あれほど王国という場所に傷つけられたと、痛みと恨みを感じていたはずなのに、兄を捨て置けないと旅立ったあのマリアに。
凄惨な過去を抱えながら、こんなにも強く情けを他者に向けられるのだ。
「分かった……リベルトの骨を拾ってやろう。
君の考えもよく分かる。僕も、彼のような男が消えてなくなってしまうのは我慢ならない。

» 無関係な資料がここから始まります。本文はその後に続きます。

/-- Rule R40: every register returns to its reset value. -/
theorem test_reset : exec .reset (sending .high 1 12795 12000 true true) = .next State.reset := by
  simp only [next_iff]; decide

/-- V2, delivered and discarded. -/
theorem test_frame_words :
    exec (.frame 0xFF 0x54) (captured 0x55FF54 24) =
      .next { captured 0x55FF54 0 with
        latch := ⟨0xFF, .ok⟩, pulses := ⟨false, true, false⟩, result := .poll (.decoded ⟨0x55, 0xFF, 0x54⟩) } ∧
    exec (.frame 0xFF 0x55) (captured 0x55FF55 24) =
      .next { captured 0x55FF55 0 with
        latch := ⟨0, .bad⟩, pulses := ⟨false, false, true⟩, result := .poll .decodeFailure } := by
  simp only [next_iff]; decide

/-- The input ports: a poll strobe, RESET alone while `rst` is 1, and two clocks, the first with `rst` (rules R207,
R220). -/
theorem test_ports :
    InPorts.events 5 ⟨false, true, false, true, 2, false, false, true⟩ =
      [⟨5, .lines true false⟩, ⟨5, .send 2⟩, ⟨5, .asmPoll⟩] ∧
    InPorts.events 5 ⟨true, true, false, true, 2, false, false, true⟩ = [⟨5, .lines true false⟩, ⟨5, .reset⟩] ∧
    InPorts.trace 5 [⟨true, true, false, false, 0, false, false, false⟩, ⟨false, true, false, false, 0, true, false, true⟩] =
      [⟨5, .lines true false⟩, ⟨5, .reset⟩, ⟨0, .lines true false⟩, ⟨0, .rxEnable⟩, ⟨0, .asmPoll⟩] := by decide

/-- The output ports (rule R207): with `poll` at 1, tx_unknown stays up through the poll of the clock of its SEND, and is
down on the next clock. -/
theorem test_pulse_lasts_its_clock :
    ((nextOf (step { scripted [⟨0, .asmPoll⟩] with pulses := ⟨true, false, false⟩ })).map fun t =>
      ((outPorts t).txUnknown, t.result)) = some (true, .poll .noFrame) ∧
    ((nextOf (step { scripted [⟨1, .asmPoll⟩] with pulses := ⟨true, false, false⟩ })).map fun t =>
      ((outPorts t).txUnknown, t.env.now)) = some (false, 1) ∧
    (outPorts { State.reset with latch := ⟨1, .bad⟩ }).rxStatus = 2 := by decide

/-! ## Witnesses -/

theorem witness_DecodeInvertsEncode :
    Instr.on.WellFormed ∧ encode .on = some [0x55, 0x01, 0x56] ∧ (Instr.frame 0xFF 0x00).WellFormed ∧
      encode (.frame 0xFF 0x00) = some [0x55, 0xFF, 0x00] ∧ Instr.cmd14.isFrameWord = true ∧
      Instr.asmPoll.isFrameWord = false := by decide

theorem witness_StepRunsTheNextEvent :
    OnlyEventsDue (scripted [⟨0, .send 1⟩]) ∧ (scripted [⟨0, .send 1⟩]).env.script = ⟨0, .send 1⟩ :: [] ∧
      0 ≤ (scripted [⟨0, .send 1⟩]).env.now ∧ eventInstr (scripted [⟨0, .send 1⟩]) (.send 1) = some (.send 1) := by
  decide

theorem witness_PollStepRunsTheCapturedWord :
    let s := { captured 0x550E63 24 with env := { State.reset.env with script := [⟨0, .asmPoll⟩] } }
    OnlyEventsDue s ∧ s.env.script = ⟨0, .asmPoll⟩ :: [] ∧ 0 ≤ s.env.now ∧ s.cfg.frameThreshold ≤ s.rx.bitCount ∧
      capturedBytes s.rx.acc = some [0x55, 0x0E, 0x63] ∧ decode [0x55, 0x0E, 0x63] = .ok (.cmd14, []) := by decide

theorem witness_CapturedWordActsAsPoll :
    capturedInstr (captured 0x550E63 24) = some .cmd14 ∧
      capturedInstr (captured 0x55FF55 25) = some (.frame 0xFF 0x55) := by decide

theorem witness_PlacedWordRunsNext :
    decodeTableWord 24 0x550055 = some .off ∧ decodeTableWord 24 0x55FFFF = some (.frame 0xFF 0xFF) := by decide

theorem witness_RisingEdgeStepSamplesTheLine :
    let s := rising true (some 6)
    resetDue s.env.now s.env.script = none ∧ s.rx.rxEnabled = true ∧ s.rx.cinPrev = false ∧ levelClockIn s = true ∧
      s.env.dataMoved ≠ some s.env.now ∧ zeroWidthPulse s = false := by decide

theorem witness_UndeterminedSampleIsSomeLevel :
    let s := rising true (some 7)
    resetDue s.env.now s.env.script = none ∧ s.rx.rxEnabled = true ∧ s.rx.cinPrev = false ∧ levelClockIn s = true ∧
      s.env.dataMoved = some s.env.now ∧ zeroWidthPulse s = false := by decide

theorem witness_OtherClockMoves_falling :
    let s := { listening 0 0 with rx := { (listening 0 0).rx with cinPrev := true } }
    resetDue s.env.now s.env.script = none ∧ s.rx.cinPrev ≠ levelClockIn s ∧ levelClockIn s = false := by decide

theorem witness_OtherClockMoves_disabled :
    let s := { State.reset with env := { State.reset.env with clockIn := true } }
    resetDue s.env.now s.env.script = none ∧ s.rx.cinPrev ≠ levelClockIn s ∧ s.rx.rxEnabled = false := by decide

theorem witness_TxStepIsTakenAtTheDeadline :
    let s := sending .setup 1 11962 11962 false true
    resetDue s.env.now s.env.script = none ∧ edgeDue s = false ∧ s.tx.phase ≠ .idle ∧ s.env.now = s.tx.deadline := by
  decide

theorem witness_ResetOverridesItsInstant :
    let pre : List Timed := [⟨0, .lines true true⟩, ⟨0, .send 1⟩]
    let s := scripted (pre ++ ⟨0, .reset⟩ :: [⟨9, .asmPoll⟩])
    1 ≤ s.cfg.baud ∧ s.env.script = pre ++ ⟨0, .reset⟩ :: [⟨9, .asmPoll⟩] ∧
      (∀ e ∈ pre, e.time ≤ s.env.now ∧ e.event ≠ .reset) ∧ 0 ≤ s.env.now := by decide

/-- Time passes to the next event. -/
theorem witness_TimePassesOnlyWhenNothingIsDue :
    let s := scripted [⟨9, .asmPoll⟩]
    resetDue s.env.now s.env.script = none ∧ step s = .next { s with env := { s.env with now := 9 } } ∧
      s.env.now < 9 := by
  simp only [next_iff]; decide

theorem witness_LineEventSetsTheLevels :
    let s := scripted [⟨0, .lines true true⟩]
    OnlyEventsDue s ∧ s.cfg.wiring = .separate ∧ s.env.script = ⟨0, .lines true true⟩ :: [] ∧ 0 ≤ s.env.now := by decide

theorem witness_EncodeReturnsTheTableFrame :
    State.reset.cfg.cmdTable[0]? = some 0x00 ∧ State.reset.cfg.cmdTable[14]? = some 0x0E := by decide

/-- Both clauses: the first identifier outside the table, and an instruction that reports an error. -/
theorem witness_UnknownCommandIsReported :
    State.reset.cfg.cmdTable.length ≤ 15 ∧
      exec (.send 15) State.reset =
        .next { State.reset with pulses := ⟨true, false, false⟩, result := .send (.unknownCommandError 15) } ∧
      (OpResult.send (.unknownCommandError 15)).error? = some (.unknownCommandError 15) ∧
      exec (.fromBits (bits 24 0x550157)) State.reset =
        .next { State.reset with result := .decode .checksumMismatch } ∧
      (OpResult.decode .checksumMismatch).error? = some .checksumMismatch := by
  simp only [next_iff]; decide

theorem witness_ToBitsSerialisesMsbFirst : (0 < 8 ∧ 7 < 8) ∧ (0 < 24 ∧ 23 < 24) := by decide

theorem witness_FromBitsAssemblesAndChecks : 24 ≤ (bits 24 0x550156).length ∧ 24 ≤ (bits 25 0xAAAAAA).length := by
  decide

theorem witness_ShortSequencesAndBaudZero :
    (bits 23 0).length < 24 ∧ ([] : List Bit).length < 24 ∧ (configured 0 25 24 .separate).cfg.baud = 0 := by decide

theorem witness_CodecRoundTrip :
    ((0x56 : Byte).toNat = ((0x55 : Byte).toNat + (0x01 : Byte).toNat) % 256 ∧
      exec (.toBits ⟨0x55, 0x01, 0x56⟩) State.reset = .next { State.reset with result := .bits (bits 24 0x550156) }) ∧
    ((bits 24 0x55FF54).length = 24 ∧ exec (.fromBits (bits 24 0x55FF54)) State.reset =
      .next { State.reset with result := .decode (.ok ⟨0x55, 0xFF, 0x54⟩) }) := by
  simp only [next_iff]; decide

/-- V11, the first and the last bit. -/
theorem witness_EverySingleBitErrorIsDetected :
    (bits 24 0x550156).length = 24 ∧ (bits 24 0x550156)[0]? = some false ∧ (bits 24 0x550156)[23]? = some false ∧
      exec (.fromBits (bits 24 0x550156)) State.reset =
        .next { State.reset with result := .decode (.ok ⟨0x55, 0x01, 0x56⟩) } := by
  simp only [next_iff]; decide

theorem witness_CaptureOneLate :
    ((14 : Byte).toNat ≤ 14 ∧ (14 : Byte).toNat % 2 = 0) ∧ ((13 : Byte).toNat ≤ 14 ∧ (13 : Byte).toNat % 2 = 1) ∧
      ((0 : Byte).toNat ≤ 14 ∧ (0 : Byte).toNat % 2 = 0) := by decide

theorem witness_TimingReturnsTheProfile : 1 ≤ 1 ∧ 1 ≤ 600 := by decide

/-- V14: the pairs around each bound. -/
theorem witness_UsableBaudBounds :
    timingOf 10 = ⟨100000, 50000, 600000⟩ ∧ timingOf 11 = ⟨90909, 45454, 545454⟩ ∧
      timingOf 60 = ⟨16666, 8333, 99996⟩ ∧ timingOf 61 = ⟨16393, 8196, 98358⟩ ∧
      timingOf 5000 = ⟨200, 100, 1200⟩ ∧ timingOf 5001 = ⟨199, 99, 1194⟩ ∧
      timingOf 500000 = ⟨2, 1, 12⟩ ∧ timingOf 500001 = ⟨1, 0, 6⟩ := by decide

theorem witness_TxFrameStartsWhenFree : State.reset.tx.busy = false := by decide

theorem witness_SendStartsTheTableFrame :
    State.reset.tx.busy = false ∧ State.reset.cfg.cmdTable[14]? = some 0x0E := by decide

theorem witness_RequestWhileBusyIsDropped :
    (sending .porch 0 9996 5000 false false).tx.busy = true ∧
      14 < (sending .porch 0 9996 5000 false false).cfg.cmdTable.length := by decide

theorem witness_OnlyResetDisturbsAFrameInFlight :
    let s := sending .porch 0 9996 5000 false false
    s.tx.busy = true ∧ Instr.txFrame 0x550257 ≠ .reset ∧
      exec (.txFrame 0x550257) s = .next { s with result := .send .busy } := by
  simp only [next_iff]; decide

それが終わったら、領軍に知らせる。アイザック・オーランドを引き込む。それでどうだ? マルティン・サーディール」
敢えて彼を、サーディールの名で呼んだ。
だってこれは闇夜の盾の彼が、闇夜の盾の中で得た友人のための戦いだから。
「――良いだろう。だが、お前が付き合う必要はない。俺が行く。
ケリがついた時に、お前が引き込め。他の領軍を、アイザックを」
入らぬ気遣いだ。ここまで来て、1人で行かせられるものか。
「嫌だね。みすみす君が死ぬのを見過ごせる訳がない」
「……それは俺がマリアの兄だからか? なら、簡単だ。マリアに再会したら、俺の話はするな」
「違う。今、ここで君を見送って、この先に快く生きていける気がしない。マリアに会う時だけじゃない、きっといつも君のことを思い出す羽目になる」
いつかロバートが言っていたこと。ロブの奴に聞いたこと。
なぜ、あの時にデミアンを助けたのか。あんな無茶をしたのか。
それを聞いたときにあいつが言ったんだ。ここで彼を見殺しにして、この先に人生の喜びを享受できるか?思ったって。
今の僕も同じ気持ちだ。あの日のロブみたいに上手くやれるかなんて、分からないけれど、同じ気持ちなんだ。
「……はは、そうか。そいつは一大事だ。